(Records from a data collection)
/-- A sense word in V (PMP_SCALE.VFS). -/
def Rod.obsVolt (ρ : Rod) (n : Axis) (w : Nat) : Int :=
  (ρ.sg w).toInt * ρ.g (Fl.PMP_SCALE_VFS n.val) * fxOne / 655360

/-- The applied duty, after the clamp (R433), as a fixed-point number. -/
def Rod.dutyFx (ρ : Rod) (n : Axis) (p : Phase) : Int := ρ.applied n p * 2 ^ 16

/-- The voltage of a phase by the state of its gates (R368): driven in the phases that drive them, in a set whose enable stands;
otherwise floating, or shorted. (DEDUCED, log entry 73) -/
def Rod.obsU (ρ : Rod) (n : Axis) (p : Phase) : Int :=
  let ph := ρ.pumpPhase n
  if ph = PP.brake then 0
  else if (ph = PP.align ∨ ph = PP.ramp ∨ ph = PP.run) ∧ ρ.enableBut n = true then
    let vm := ρ.obsVolt n 0x0012
    let dead := fxMul vm ((ρ.deadTime n : Int) * fxOne / max 1 ρ.perNow)
    fxMul (ρ.dutyFx n p - fxOne / 2) vm - (ρ.obsAmp n p).sign * dead
  else ρ.obsVolt n (0x0009 + 3 * n.val + p.val)

/-- E_MIN in V (R369). -/
def Rod.eMin (ρ : Rod) (n : Axis) : Int :=
  (ρ.g (Fl.OBS_PSI_PSI n.val) * ρ.g (Fl.OBS_PSI_PP n.val) * ρ.g (Fl.PMP_HO_HO_SPD n.val) *
    ρ.g (Fl.PMP_HO_DROP_PCT n.val) : Nat) * fxOne / 100000000000

/-- OSPD in mrad/s for an electrical speed (R368). -/
def Rod.ospdOf (ρ : Rod) (n : Axis) (w : Int) : Int :=
  satW (divRoundAway (w * 1000) (max 1 (ρ.g (Fl.OBS_PSI_PP n.val)) * fxOne))

/-- OSPD as shown. -/
def Rod.ospd (ρ : Rod) (n : Axis) : Int := sext 32 (ρ.g (Fl.PMP_OBS_OSPD n.val))

/-- The PSTAT word (Table 11.1). -/
def Rod.writePstat (ρ : Rod) : Rod :=
  let byte (n : Axis) : Nat :=
    if ρ.isPump n then
      ρ.pumpPhase n + 8 * ρ.g (Fl.PMP_STAT_LOCK n.val) + 16 * ρ.g (Fl.PMP_STAT_REQ n.val) +
        32 * b2n (ρ.pmp.get n).hand + 64 * ρ.g (Fl.PMP_STAT_DIR n.val)
    else 0
  ρ.sp 0x003E (BitVec.ofNat 32 (byte 0 + 2 ^ 8 * byte 1 + 2 ^ 16 * byte 2))

/-- LOCK, DIR and REST of the own set are reported when one of them changes (R377). -/
def Rod.reportPump (ρ : Rod) (n : Axis) : Rod :=
  let now := (ρ.b (Fl.PMP_STAT_LOCK n.val), ρ.b (Fl.PMP_STAT_DIR n.val), (ρ.pmp.get n).rest)
  let ρ1 := ρ.writePstat
  if (ρ1.pmp.get n).reps.get ρ1.me.idx = now then ρ1
  else
    (ρ1.modPmp n fun k => { k with reps := k.reps.set ρ.me.idx now }).send (.pumpStatus ⟨n, now.1, now.2.1, now.2.2⟩)

/-- One step of the observer with the words of the tick (R368, R369). -/
def Rod.observe (ρ : Rod) (n : Axis) : Rod :=
  let k := ρ.pmp.get n
  let pt : Int := (ρ.tickNow : Int) * fxOne / 2000000000
  let wn : Int := fxTwoPi * ρ.g (Fl.OBS_CFG_BW n.val)
  let (ia, ib) := clarke (ρ.obsAmp n 0) (ρ.obsAmp n 1) (ρ.obsAmp n 2)
  let (va, vb) := clarke (ρ.obsU n 0) (ρ.obsU n 1) (ρ.obsU n 2)
  let sets : Int := (ρ.healthySets n).length
  let leff : Int := ((ρ.g (Fl.OBS_L_L n.val) : Int) + (sets - 1) * ρ.g (Fl.OBS_L_M n.val)) * fxOne / 100000000
  let r : Int := (ρ.g (Fl.OBS_R_R n.val) : Int) * fxOne / 1000000
  let emf (v i ip : Int) : Int := v - fxMul r i - fxDiv (fxMul leff (i - ip)) pt
  let e1 := emf va ia k.ia
  let e2 := emf vb ib k.ib
  let g := min fxOne (8 * fxMul wn pt)
  let fa := k.ea + fxMul (e1 - k.ea) g
  let fb := k.eb + fxMul (e2 - k.eb) g
  let th := fxAtan2 (-fa) fb
  let eps := fxWrap (th - k.pll)
  let w := k.w + fxMul (fxMul (fxMul wn wn) pt) eps
  let pll := fxWrap (k.pll + fxMul w pt + fxMul (fxMul wn pt) eps * 1414 / 1000)
  let ang := if w < 0 then pll + fxPi else pll
  let mag2 := fa * fa + fb * fb
  let emin := ρ.eMin n
  let near := decide (10 * (eps.natAbs : Int) ≤ fxOne) && decide (emin * emin ≤ mag2)
  let psiw : Int := fxMul ((ρ.g (Fl.OBS_PSI_PSI n.val) : Int) * fxOne / 1000000) w.natAbs
  let bad1 := decide (fxOne < 2 * (eps.natAbs : Int))
  let bad2 := decide (4 * mag2 < psiw * psiw) || decide (9 * (psiw * psiw) < 4 * mag2)
  let sp := ρ.ospdOf n w
  let bad3 := decide (100 * sp.natAbs < ρ.g (Fl.PMP_HO_HO_SPD n.val) * ρ.g (Fl.PMP_HO_DROP_PCT n.val))
  let up (c : Bool) (x : Nat) : Nat := if c then x + 1 else 0
  let inCatch := ρ.pumpPhase n == PP.catch_
  let lim : Int := (ρ.g (Fl.OBS_CFG_REST_I n.val) : Int) * ρ.g (Fl.PMP_SCALE_IFS n.val) * fxOne / 102400
  let rest := ρ.pumpPhase n == PP.brake && decide (ia * ia + ib * ib < lim * lim)
  let ρ1 := ρ.modPmp n fun k =>
    { k with ia := ia, ib := ib, ea := fa, eb := fb, w := w, pll := pll, eps := eps, rest := rest
             lockN := up near k.lockN, c1 := up bad1 k.c1, c2 := up bad2 k.c2, c3 := up bad3 k.c3
             catchN := up inCatch k.catchN
             lowN := if inCatch then (if mag2 < emin * emin then k.lowN + 1 else k.lowN) else 0 }
  let ρ2 := ((ρ1.p (Fl.PMP_OBS_OSPD n.val) (natOfInt 32 sp)).p (Fl.PMP_STAT_DIR n.val) (b2n (decide (w < 0)))).sp
    (0x003B + n.val) (wOfInt sp)
  ρ2.sp (0x0038 + n.val) (angleWord ang)
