-- ==== Sys2Proof/Machine/Setpoints.lean ====
section
/-! DEFINITION. Set-points (R34, R35, R130, R246, R349, R471 to R475): the copies of a launch, their agreement field by
field, and the launch at its sampling instant. -/

namespace Sys2Proof.Machine

/-- Two copies with the same header field (R472). -/
def sameHead (a b : SetpointCopy) : Bool :=
  a.launch == b.launch && a.handle == b.handle && a.seq == b.seq && a.axis == b.axis && a.first == b.first &&
  a.vals.length == b.vals.length

/-- Two copies of one instance with different headers: the same launch and inputs, or the same handle and sequence. -/
def sameInstance (a b : SetpointCopy) : Bool :=
  (a.launch == b.launch && a.axis == b.axis && a.first == b.first) || (a.handle == b.handle && a.seq == b.seq)

/-- The copies of a launch. -/
def Launch.got (l : Launch) : List (RodId × SetpointCopy) :=
  allRods.filterMap fun r => (l.copies.get r.idx).map fun c => (r, c)

/-- A value that at least two of three hold (R472). -/
def agreeOf : List Word → Option Word
  | [a, b] => if a = b then some a else none
  | [a, b, c] => if a = b ∨ a = c then some a else if b = c then some b else none
  | _ => none

/-- The agreed values of a launch: `none` where a field has no majority (R473). -/
def Launch.agreed (l : Launch) : Option (List Word) :=
  match l.got with
  | [] => none
  | (_, c) :: _ =>
    let fields := (List.range c.vals.length).map fun i => agreeOf (l.got.map fun e => e.2.vals.getD i 0#32)
    if fields.all (·.isSome) then some (fields.filterMap id) else none

/-- Adds a copy to the launches that wait (R471, R472). The FT kept is that at which the launch became agreed. -/
def Rod.addCopy (ρ : Rod) (src : RodId) (c : SetpointCopy) (cmd : Option (Nat × Nat × Bool))
    (fwd : Option (RodId × Nat × Nat)) : Rod :=
  let fits (l : Launch) : Bool := (l.got.any fun e => sameHead e.2 c) && (l.copies.get src.idx).isNone
  let put (l : Launch) : Launch :=
    let l' : Launch := { l with copies := l.copies.set src.idx (some c), cmd := if cmd.isSome then cmd else l.cmd
                                fwd := if fwd.isSome then fwd else l.fwd }
    if l.agreed.isNone && l'.agreed.isSome then { l' with last := ρ.ft } else l'
  let rec go : List Launch → List Launch
    | [] => [{ launch := c.launch.toNat, handle := c.handle.toNat, copies := (Tri.rep none).set src.idx (some c)
               last := ρ.ft, cmd := cmd, fwd := fwd }]
    | l :: t => if fits l then put l :: t else l :: go t
  ρ.modCt fun k => { k with wait := go k.wait }

/-- An own copy: kept, and sent to both partners (R471). A copy without a contract, or of a K0 contract, takes what capacity the
tick has left, and waits for the next tick where there is none; that of a suspended contract is not sent (R236, R248).
(DESIGN CHOICE, log entry 71) -/
def Rod.ownCopy (ρ : Rod) (c : SetpointCopy) (cmd : Option (Nat × Nat × Bool)) (fwd : Option (RodId × Nat × Nat)) : Rod :=
  let send (q : Rod) : Rod := (q.addCopy q.me c cmd fwd).send (.setpoint c)
  match ρ.byHandle c.handle.toNat with
  | some (i, e) =>
    if ρ.ct.susp.contains i then ρ.addCopy ρ.me c cmd fwd
    else if e.args.cls ≠ 0 ∨ ρ.linked = false then send ρ
    else if c.vals.length ≤ ρ.room then send (ρ.modCt fun k => { k with spent := k.spent + c.vals.length })
    else ρ.modCt fun k => { k with later := k.later ++ [⟨c, cmd, fwd⟩] }
  | none =>
    if ρ.linked = false then send ρ
    else if c.vals.length ≤ ρ.room then send (ρ.modCt fun k => { k with spent := k.spent + c.vals.length })
    else ρ.modCt fun k => { k with later := k.later ++ [⟨c, cmd, fwd⟩] }

/-- A new tick gives new capacity: the copies that waited for it are sent, in order, as far as it goes (R248). -/
def Rod.shareTick (ρ : Rod) : Rod :=
  (ρ.modCt fun k => { k with spent := 0, later := [] }).each ρ.ct.later fun d q => q.ownCopy d.copy d.cmd d.fwd

/-- The rods from which a copy of a launch can come: live, with a source that works (R475). -/
def Rod.copiers (ρ : Rod) (ps : RodId → Rod) (l : Launch) : List RodId :=
  let look (r : RodId) : Rod := if r = ρ.me then ρ else ps r
  allRods.filter fun r =>
    ρ.live r && (match ρ.byHandle l.handle with
      | none => true
      | some (_, e) => epType (e.args.src.get r.idx) != 0 && ((look r).epFails (e.args.src.get r.idx)).isNone)

/-- Whether only one copy of a launch can exist (R475). -/
def Rod.onlyOne (ρ : Rod) (ps : RodId → Rod) (l : Launch) : Bool :=
  (ρ.copiers ps l).length ≤ 1 && l.got.length == 1

/-- Completes the SETPOINT command that waits for a launch, or answers the rod that forwarded it. -/
def Rod.endLaunch (ρ : Rod) (l : Launch) (status result : Nat) : Rod :=
  let ρ1 := match l.cmd with
    | none => ρ
    | some (q, cid, _) => ρ.finish q cid status result
  match l.fwd with
  | none => ρ1
  | some (r, q, cid) =>
    ρ1.send (.forwardResult r q (BitVec.ofNat 16 cid) (BitVec.ofNat 8 status) (BitVec.ofNat 64 result) [])

/-- Counts an instance of a contract toward its next record; answers whether a record is due (one in 64). -/
def countDue (m : Sparse Nat) (h : Nat) : Bool × Sparse Nat :=
  let k := Sparse.get 0 m h
  (k == 0, Sparse.set 0 m h ((k + 1) % 64))

/-- The minority copies of a launch are counted, with a record in every 64 instances (R474). (DEDUCED, log entry 63) -/
def Rod.minority (ρ : Rod) (h : Nat) (rods : List RodId) : Rod :=
  let (due, m) := countDue ρ.ct.minor h
  let ρ1 := if rods.isEmpty then ρ.modCt fun c => { c with minor := if Sparse.has c.minor h then m else c.minor }
    else ρ.modCt fun c => { c with minor := m }
  ρ1.each rods fun r q =>
    (q.inc ⟨0x0A0, 0x58, 8 * r.code, 8⟩).when due (·.flt 0x0C01 sevWarn 0x0A0 [(0, 1, r.code), (2, 2, h)])

/-- A discarded late set-point (R246). (DEDUCED, log entry 63) -/
def Rod.lateLaunch (ρ : Rod) (l : Launch) : Rod :=
  let (due, m) := countDue ρ.ct.lateN l.handle
  let ρ1 := (((ρ.modCt fun c => { c with lateN := m }).lateEntry l.handle).irq 0x050 4).when due
    (·.flt 0x0720 sevWarn 0x050 [(0, 2, l.handle), (8, 8, l.launch)])
  ρ1.endLaunch l 8 0

/-- Writes the inputs of a launch, as the safety monitor limits them (R34, R349, R551). -/
def Rod.writeInputs (ρ : Rod) (n : Axis) (first : Nat) (vals : List Word) : Rod :=
  let ws := vals.zip (List.range vals.length)
  let limited := ws.find? fun w => decide (ρ.limitInput n (first + w.2) w.1 ≠ w.1)
  let ρ1 := ρ.each ws fun w q =>
    let i := first + w.2
    let q1 := q.sp (inputW n.val i) (q.limitInput n i w.1)
    let q2 := if i = 0 then { q1 with rk := { q1.rk with posRaw := q1.rk.posRaw.set n (q.limitInput n 0 w.1) } } else q1
    if i = 8 ∧ n = 0 then (q2.modSf fun f => { f with vsFt := q2.ft }).p Fl.SF_PROF_VS_STALE 0 else q2
  match limited with
  | none => ρ1
  | some w => ρ1.clampNote n (first + w.2) w.1

/-- Applies an agreed launch: a set-point at its sampling instant, or the instance of a MIRROR. -/
def Rod.applyLaunch (ρ : Rod) (l : Launch) (vals : List Word) (mask : Nat) : Rod :=
  match l.got with
  | [] => ρ
  | (_, c) :: _ =>
    match ρ.byHandle l.handle with
    | some (i, e) =>
      if e.args.kind = kMirror then (ρ.deliver i e l.launch mask vals).endLaunch l 0 ρ.ft
      else (ρ.writeInputs c.axis c.first vals).endLaunch l 0 ρ.ft
    | none => (ρ.writeInputs c.axis c.first vals).endLaunch l 0 ρ.ft

/-- Whether a launch belongs to a MIRROR contract. -/
def Rod.isMirror (ρ : Rod) (l : Launch) : Bool :=
  match ρ.byHandle l.handle with
  | some (_, e) => e.args.kind == kMirror
  | none => false

/-- Whether the contract of a launch is no longer served: suspended, revoked or broken (R249, R250, R252). -/
def Rod.unserved (ρ : Rod) (l : Launch) : Bool :=
  match ρ.byHandle l.handle with
  | some e => !ρ.serves e
  | none => false

/-- One launch at a sampling instant: kept, applied or discarded (R246, R473 to R475). The instance of a MIRROR is delivered once
every copy that can come is there, at its launch FT at the latest, so that it shows all rods that agree.
(DESIGN CHOICE, log entry 71) -/
def Rod.resolve (ρ : Rod) (ps : RodId → Rod) (l : Launch) : Rod :=
  let whole := (ρ.copiers ps l).all fun r => (l.copies.get r.idx).isSome
  let due := decide (l.launch ≤ ρ.ft) || (ρ.isMirror l && l.agreed.isSome && whole)
  let first := decide (ρ.pwm.prev < 2 * l.launch) || ρ.isMirror l
  if ρ.unserved l then ρ.lateLaunch l
  else if due = false then ρ.modCt fun c => { c with wait := c.wait ++ [l] }
  else match l.agreed with
    | some vals =>
      if first = false ∨ (ρ.ft < l.last + 1000 ∧ ρ.isMirror l = false) then ρ.lateLaunch l
      else
        let good := (l.got.filter fun e => decide (e.2.vals = vals)).map (·.1)
        let bad := (l.got.filter fun e => decide (e.2.vals ≠ vals)).map (·.1)
        ((ρ.modCt fun c => { c with single := false }).minority l.handle bad).applyLaunch l vals (rodMask good)
    | none =>
      if ρ.onlyOne ps l then
        if first = false ∨ ρ.ft < l.last + 1000 then ρ.lateLaunch l
        else
          match l.got with
          | (r, c) :: _ =>
            let ρ1 := if ρ.ct.single then ρ else
              (ρ.modCt fun k => { k with single := true }).flt 0x0C03 sevDegrade 0x0A0 [(0, 1, r.code), (2, 2, l.handle)]
            ρ1.applyLaunch l c.vals (2 ^ r.code)
          | [] => ρ
      else
        let ρ1 := (ρ.irq 0x0A0 7).flt 0x0C02 sevWarn 0x0A0 [(2, 2, l.handle), (8, 8, l.launch)]
        if ρ1.isMirror l then ρ1.endLaunch l 8 0 else ρ1.lateLaunch l

/-- A single copy whose header is not the agreed header is a minority copy of that launch (R472, R474): removed from the
launches that wait, with the rods that received it. -/
def splitMinority (l : Launch) (rest : List Launch) : List Launch × List RodId :=
  let odd (m : Launch) : Bool :=
    m.got.length == 1 && l.agreed.isSome && (l.got.any fun a => m.got.any fun b => sameInstance a.2 b.2 && !sameHead a.2 b.2) &&
      m.cmd.isNone && m.fwd.isNone
  (rest.filter fun m => !odd m, (rest.filter odd).flatMap fun m => m.got.map (·.1))

/-- The launches of a sampling instant, in descending class and ascending handle (R235). A vehicle speed among them is the one by
which the safety monitor limits the others (R549, R551). -/
def Rod.launches (ρ : Rod) (ps : RodId → Rod) : Rod :=
  let cls (l : Launch) : Nat := match ρ.byHandle l.handle with
    | some (_, e) => e.args.cls
    | none => 0
  let le (a b : Launch) : Bool := decide (cls b < cls a) || (cls a == cls b && decide (a.handle ≤ b.handle))
  let order := ρ.ct.wait.foldl (fun acc l => insertBy le l acc) []
  let (kept, odd) := order.foldl (fun (acc : List Launch × List (Nat × List RodId)) l =>
    let (rest, rods) := splitMinority l acc.1
    (rest, if rods.isEmpty then acc.2 else acc.2 ++ [(l.handle, rods)])) (order, [])
  let ρ1 := (ρ.modCt fun c => { c with wait := [] }).each odd fun o q => q.minority o.1 o.2
  let trial := ρ1.each kept fun l q => q.resolve ps l
  let ρ2 := ((ρ1.sp (inputW 0 8) (trial.sg (inputW 0 8))).p Fl.SF_PROF_VS_STALE (trial.g Fl.SF_PROF_VS_STALE)).modSf fun f =>
    { f with vsFt := trial.sf.vsFt }
  ρ2.each kept fun l q => q.resolve ps l

/-- A frame in a buffer that is the own source of a stream contract (R159, R233). -/
def Rod.streamFrame (ρ : Rod) (buf : Nat) (bytes : List Byte) : Rod :=
  ρ.each ρ.ct.ledger fun e q =>
    let s := e.2.args.src.get ρ.me.idx
    if isStream e.2.args.kind = true ∧ epType s = 1 ∧ epBuf s = buf ∧ (e.2.state = leActive ∨ e.2.state = leNotice) then
      if leAt bytes 8 2 ≠ e.2.handle.toNat then q.lateEntry e.2.handle.toNat
      else
        let d := e.2.args.dst.e0
        q.ownCopy { launch := BitVec.ofNat 64 (leAt bytes 0 8), handle := e.2.handle, seq := BitVec.ofNat 16 (leAt bytes 10 2)
                    axis := if e.2.args.kind = kSetpoint then axisOf (epAxis d) else 0
                    first := if e.2.args.kind = kSetpoint then epFirst d else 0
                    vals := leWords e.2.args.count (bytes.drop 12) } none none
    else q

/-- A partner's copy (R471). -/
def Rod.partnerCopy (ρ : Rod) (src : RodId) (c : SetpointCopy) : Rod :=
  if src = ρ.me then ρ else ρ.addCopy src c none none

/-- SETPOINT_COPY (R471). -/
def execSetpointCopy (r src : RodId) (copy : SetpointCopy) (s : State) : Host.Outcome State Fault Refusal :=
  onRod s r fun ρ => ρ.partnerCopy src copy

end Sys2Proof.Machine
end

» YOUR INSTRUCTIONS
For this task, write out exactly the lines of the entries above, starting at the line with "V (R369). -/" and ending at the line with "if ρ.isPump n then", both included, and no others.

» FINISHED EXERCISE
/-- E_MIN in V (R369). -/
def Rod.eMin (ρ : Rod) (n : Axis) : Int :=
  (ρ.g (Fl.OBS_PSI_PSI n.val) * ρ.g (Fl.OBS_PSI_PP n.val) * ρ.g (Fl.PMP_HO_HO_SPD n.val) *
    ρ.g (Fl.PMP_HO_DROP_PCT n.val) : Nat) * fxOne / 100000000000

/-- OSPD in mrad/s for an electrical speed (R368). -/
def Rod.ospdOf (ρ : Rod) (n : Axis) (w : Int) : Int :=
  satW (divRoundAway (w * 1000) (max 1 (ρ.g (Fl.OBS_PSI_PP n.val)) * fxOne))

/-- OSPD as shown. -/
def Rod.ospd (ρ : Rod) (n : Axis) : Int := sext 32 (ρ.g (Fl.PMP_OBS_OSPD n.val))

/-- The PSTAT word (Table 11.1). -/
def Rod.writePstat (ρ : Rod) : Rod :=
  let byte (n : Axis) : Nat :=
    if ρ.isPump n then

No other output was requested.